At least two hundred poor beggars were counted sleeping out on the pavements of the main streets of Sydney the other night – grotesque bundles of rags lying under the verandahs of the old Fruit Markets and York-street shops, with their heads to the wall and their feet to the gutter.

‘Dossing Out’ and ‘Camping’, Henry Lawson, 1896

The economic recession and strikes of the early 1890s forced a lot of Australia’s country people off the land and into urban areas, only to find there were no jobs there either. ‘Dossing Out’ and ‘Camping’ is a short story that paints a clear picture of the poverty of poor beggars who had been sleeping in the park but were driven out by rain, onto the streets, under the verandahs.

The title refers to ‘dossing out’ in the city and ‘camping’ in the bush, two different ways of living with no money.

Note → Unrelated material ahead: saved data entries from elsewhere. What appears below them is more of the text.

-- ==== Sys2Proof/Laws/PerInstr.lean ====
section
/-!
SUPPORT. Sys2Proof/Laws/PerInstr.lean: the family Timed: the time a well-formed command carries is a value of MONO's 64 bits (R68), said
of each command.
-/

namespace Sys2Proof.Laws.Timed

/-- A well-formed command's time is a 64-bit count of ns. -/
def Statement (i : Instr) : Prop := i.wf = true → i.time < 2 ^ 64

theorem okTime_lt {t : Nat} (h : okTime t = true) : t < 2 ^ 64 := of_decide_eq_true h

theorem left {a b : Bool} (h : (a && b) = true) : a = true := by
  cases a
  · exact h
  · rfl
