theorem execCmdSend_frame (x1 : ℕ) (x2 : Path) {u : State} (h : u.held = false) :
    ∃ v, execCmdSend x1 x2 u = .next v ∧ Frame 0x102e18d0 (u.at x1) v := by
  unfold execCmdSend
  unfold command
  refine run_frame h _ _ (fun w => ?_)
  repeat' (first | simp (disch := first | decide | (intros; simp (disch := decide) only [↓Frame.ofCmdCmdSend, ↓Frame.goWrite, Frame.refl])) only [↓Frame.goWrite, Frame.refl] | split)

theorem execD2hCopy_frame (x1 : ℕ) (x2 : ℕ) (x3 : Bool) {u : State} (h : u.held = false) :
    ∃ v, execD2hCopy x1 x2 x3 u = .next v ∧ Frame 0x100408d0 (u.at x1) v := by
  unfold execD2hCopy
  refine run_frame h _ _ (fun w => ?_)
  repeat' (first | simp (disch := first | decide | (intros; simp (disch := decide) only [↓Frame.d2hCopy, Frame.refl])) only [↓Frame.d2hCopy, Frame.refl] | split)

theorem execDoorbell_frame (x1 : ℕ) (x2 : Path) (x3 : ℕ) (x4 : ℕ) {u : State} (h : u.held = false) :
    ∃ v, execDoorbell x1 x2 x3 x4 u = .next v ∧ Frame 0x100208d0 (u.at x1) v := by
  unfold execDoorbell
  refine run_frame h _ _ (fun w => ?_)
  repeat' (first | simp (disch := first | decide | (intros; simp (disch := decide) only [↓Frame.doorbell, Frame.refl])) only [↓Frame.doorbell, Frame.refl] | split)

theorem execH2dFetch_frame (x1 : ℕ) (x2 : ℕ) (x3 : ℕ) (x4 : List Byte) (x5 : Bool) {u : State} (h : u.held = false) :
    ∃ v, execH2dFetch x1 x2 x3 x4 x5 u = .next v ∧ Frame 0x100408d0 (u.at x1) v := by
  unfold execH2dFetch
  refine run_frame h _ _ (fun w => ?_)
  repeat' (first | simp (disch := first | decide | (intros; simp (disch := decide) only [↓Frame.h2dFetch, Frame.refl])) only [↓Frame.h2dFetch, Frame.refl] | split)

theorem execModerationTimeout_frame (x1 : ℕ) (x2 : ℕ) {u : State} (h : u.held = false) :
    ∃ v, execModerationTimeout x1 x2 u = .next v ∧ Frame 0x40810 (u.at x1) v := by
  unfold execModerationTimeout
  refine run_frame h _ _ (fun w => ?_)
  repeat' (first | simp (disch := first | decide | (intros; simp (disch := decide) only [↓Frame.moderationTimeout, Frame.refl])) only [↓Frame.moderationTimeout, Frame.refl] | split)

theorem execQueueFlush_frame (x1 : ℕ) (x2 : Path) (x3 : ℕ) {u : State} (h : u.held = false) :
    ∃ v, execQueueFlush x1 x2 x3 u = .next v ∧ Frame 0x100608d0 (u.at x1) v := by
  unfold execQueueFlush
  refine run_frame h _ _ (fun w => ?_)
  repeat' (first | simp (disch := first | decide | (intros; simp (disch := decide) only [↓Frame.setFlush, Frame.refl])) only [↓Frame.setFlush, Frame.refl] | split)

theorem execQueueStart_frame (x1 : ℕ) (x2 : Path) {u : State} (h : u.held = false) :
    ∃ v, execQueueStart x1 x2 u = .next v ∧ Frame 0x100208d0 (u.at x1) v := by
  unfold execQueueStart
  unfold command
  refine run_frame h _ _ (fun w => ?_)
  repeat' (first | simp (disch := first | decide | (intros; simp (disch := decide) only [↓Frame.ofCmdQueueStart, ↓Frame.goWrite, Frame.refl])) only [↓Frame.goWrite, Frame.refl] | split)

theorem execQueueStop_frame (x1 : ℕ) (x2 : Path) {u : State} (h : u.held = false) :
    ∃ v, execQueueStop x1 x2 u = .next v ∧ Frame 0x100208d0 (u.at x1) v := by
  unfold execQueueStop
  unfold command
  refine run_frame h _ _ (fun w => ?_)
  repeat' (first | simp (disch := first | decide | (intros; simp (disch := decide) only [↓Frame.ofCmdQueueStop, ↓Frame.goWrite, Frame.refl])) only [↓Frame.goWrite, Frame.refl] | split)

theorem execInputChange_frame (x1 : ℕ) {u : State} (h : u.held = false) :
    ∃ v, execInputChange x1 u = .next v ∧ Frame 0x310008d0 (u.at x1) v := by
  unfold execInputChange
  refine run_frame h _ _ (fun w => ?_)
  repeat' (first | simp (disch := first | decide | (intros; simp (disch := decide) only [↓Frame.inputChange, Frame.refl])) only [↓Frame.inputChange, Frame.refl] | split)

theorem execWaveWaitEnd_frame (x1 : ℕ) (x2 : ℕ) {u : State} (h : u.held = false) :
    ∃ v, execWaveWaitEnd x1 x2 u = .next v ∧ Frame 0x30000c10 (u.at x1) v := by
  unfold execWaveWaitEnd
  refine run_frame h _ _ (fun w => ?_)
  repeat' (first | simp (disch := first | decide | (intros; simp (disch := decide) only [↓Frame.waveWaitEnd, Frame.refl])) only [↓Frame.waveWaitEnd, Frame.refl] | split)

theorem execRearmDone_frame (x1 : ℕ) (x2 : ℕ) {u : State} (h : u.held = false) :
    ∃ v, execRearmDone x1 x2 u = .next v ∧ Frame 0x30000cd0 (u.at x1) v := by
  unfold execRearmDone
  refine run_frame h _ _ (fun w => ?_)
  repeat' (first | simp (disch := first | decide | (intros; simp (disch := decide) only [↓Frame.rearmDone, Frame.refl])) only [↓Frame.rearmDone, Frame.refl] | split)

theorem execArm_frame (x1 : ℕ) (x2 : Path) {u : State} (h : u.held = false) :
    ∃ v, execArm x1 x2 u = .next v ∧ Frame 0x300208d0 (u.at x1) v := by
  unfold execArm
  unfold command
  refine run_frame h _ _ (fun w => ?_)
  repeat' (first | simp (disch := first | decide | (intros; simp (disch := decide) only [↓Frame.ofCmdArm, ↓Frame.goWrite, Frame.refl])) only [↓Frame.goWrite, Frame.refl] | split)

theorem execDisarm_frame (x1 : ℕ) (x2 : Path) {u : State} (h : u.held = false) :
    ∃ v, execDisarm x1 x2 u = .next v ∧ Frame 0x300208d0 (u.at x1) v := by
  unfold execDisarm
  unfold command
  refine run_frame h _ _ (fun w => ?_)
  repeat' (first | simp (disch := first | decide | (intros; simp (disch := decide) only [↓Frame.ofCmdDisarm, ↓Frame.goWrite, Frame.refl])) only [↓Frame.goWrite, Frame.refl] | split)

theorem execFire_frame (x1 : ℕ) (x2 : Path) {u : State} (h : u.held = false) :
    ∃ v, execFire x1 x2 u = .next v ∧ Frame 0x300208d0 (u.at x1) v := by
  unfold execFire
  unfold command
  refine run_frame h _ _ (fun w => ?_)
  repeat' (first | simp (disch := first | decide | (intros; simp (disch := decide) only [↓Frame.ofCmdFire, ↓Frame.goWrite, Frame.refl])) only [↓Frame.goWrite, Frame.refl] | split)

theorem execTrigSet_frame (x1 : ℕ) (x2 : Path) {u : State} (h : u.held = false) :
    ∃ v, execTrigSet x1 x2 u = .next v ∧ Frame 0x110208d0 (u.at x1) v := by
  unfold execTrigSet
  unfold command
  refine run_frame h _ _ (fun w => ?_)
  repeat' (first | simp (disch := first | decide | (intros; simp (disch := decide) only [↓Frame.ofCmdTrigSet, ↓Frame.goWrite, Frame.refl])) only [↓Frame.goWrite, Frame.refl] | split)

theorem execRecordLock_frame (x1 : ℕ) (x2 : Path) {u : State} (h : u.held = false) :
    ∃ v, execRecordLock x1 x2 u = .next v ∧ Frame 0x300208d0 (u.at x1) v := by
  unfold execRecordLock
  unfold command
  refine run_frame h _ _ (fun w => ?_)
  repeat' (first | simp (disch := first | decide | (intros; simp (disch := decide) only [↓Frame.ofCmdRecordLock, ↓Frame.goWrite, Frame.refl])) only [↓Frame.goWrite, Frame.refl] | split)

theorem execRecordUnlock_frame (x1 : ℕ) (x2 : Path) {u : State} (h : u.held = false) :
    ∃ v, execRecordUnlock x1 x2 u = .next v ∧ Frame 0x300208d0 (u.at x1) v := by
  unfold execRecordUnlock
  unfold command
  refine run_frame h _ _ (fun w => ?_)
  repeat' (first | simp (disch := first | decide | (intros; simp (disch := decide) only [↓Frame.ofCmdRecordUnlock, ↓Frame.goWrite, Frame.refl])) only [↓Frame.goWrite, Frame.refl] | split)

theorem execEnergySave_frame (x1 : ℕ) (x2 : ℕ) {u : State} (h : u.held = false) :
    ∃ v, execEnergySave x1 x2 u = .next v ∧ Frame 0x265807ffd8 (u.at x1) v := by
  unfold execEnergySave
  refine run_frame h _ _ (fun w => ?_)
  repeat' (first | simp (disch := first | decide | (intros; simp (disch := decide) only [↓Frame.energySave, Frame.refl])) only [↓Frame.energySave, Frame.refl] | split)

theorem execEpulsePhase_frame (x1 : ℕ) (x2 : ℕ) {u : State} (h : u.held = false) :
    ∃ v, execEpulsePhase x1 x2 u = .next v ∧ Frame 0x200000810 (u.at x1) v := by
  unfold execEpulsePhase
  refine run_frame h _ _ (fun w => ?_)
  repeat' (first | simp (disch := first | decide | (intros; simp (disch := decide) only [↓Frame.epulsePhase, Frame.refl])) only [↓Frame.epulsePhase, Frame.refl] | split)

theorem execIntervalRead_frame (x1 : ℕ) (x2 : Path) {u : State} (h : u.held = false) :
    ∃ v, execIntervalRead x1 x2 u = .next v ∧ Frame 0x100208d0 (u.at x1) v := by
  unfold execIntervalRead
  unfold command
  refine run_frame h _ _ (fun w => ?_)
  repeat' (first | simp (disch := first | decide | (intros; simp (disch := decide) only [↓Frame.ofCmdIntervalRead, ↓Frame.goWrite, Frame.refl])) only [↓Frame.goWrite, Frame.refl] | split)

theorem execPeakReset_frame (x1 : ℕ) (x2 : Path) {u : State} (h : u.held = false) :
    ∃ v, execPeakReset x1 x2 u = .next v ∧ Frame 0x2100208d0 (u.at x1) v := by
  unfold execPeakReset
  unfold command
  refine run_frame h _ _ (fun w => ?_)
  repeat' (first | simp (disch := first | decide | (intros; simp (disch := decide) only [↓Frame.ofCmdPeakReset, ↓Frame.goWrite, Frame.refl])) only [↓Frame.goWrite, Frame.refl] | split)

theorem execLedgerEvent_frame (x1 : ℕ) (x2 : ℕ) (x3 : ℕ) (x4 : List Byte) {u : State} (h : u.held = false) :
    ∃ v, execLedgerEvent x1 x2 x3 x4 u = .next v ∧ Frame 0x100008d0 (u.at x1) v := by
  unfold execLedgerEvent
  refine run_frame h _ _ (fun w => ?_)
  repeat' (first | simp (disch := first | decide | (intros; simp (disch := decide) only [↓Frame.event, Frame.refl])) only [↓Frame.event, Frame.refl] | split)

theorem execCoalesceClose_frame (x1 : ℕ) {u : State} (h : u.held = false) :
    ∃ v, execCoalesceClose x1 u = .next v ∧ Frame 0x80 (u.at x1) v := by
  unfold execCoalesceClose
  refine run_frame h _ _ (fun w => ?_)
  repeat' (first | simp (disch := first | decide | (intros; simp (disch := decide) only [↓Frame.coalesceClose, Frame.refl])) only [↓Frame.coalesceClose, Frame.refl] | split)

theorem execRecordWritten_frame (x1 : ℕ) (x2 : ℕ) {u : State} (h : u.held = false) :
    ∃ v, execRecordWritten x1 x2 u = .next v ∧ Frame 0x225807ffd8 (u.at x1) v := by
  unfold execRecordWritten
  refine run_frame h _ _ (fun w => ?_)
  repeat' (first | simp (disch := first | decide | (intros; simp (disch := decide) only [↓Frame.recordWritten, Frame.refl])) only [↓Frame.recordWritten, Frame.refl] | split)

In the bush, Lawson writes, you can light a fire, boil the billy, make tea, catch a sheep and fry a chop, wash your shirt, wash yourself, whistle and sing by the camp fire, breathe fresh air and make poetry.

George Washington Lambert, ‘Sheoak Sam’, 1898

In the city, when you doss out, there’s no possibility of lighting a fire to cook over. And a man is generally too hungry to make poetry.

The story ironically appeared in the collection While the Billy Boils.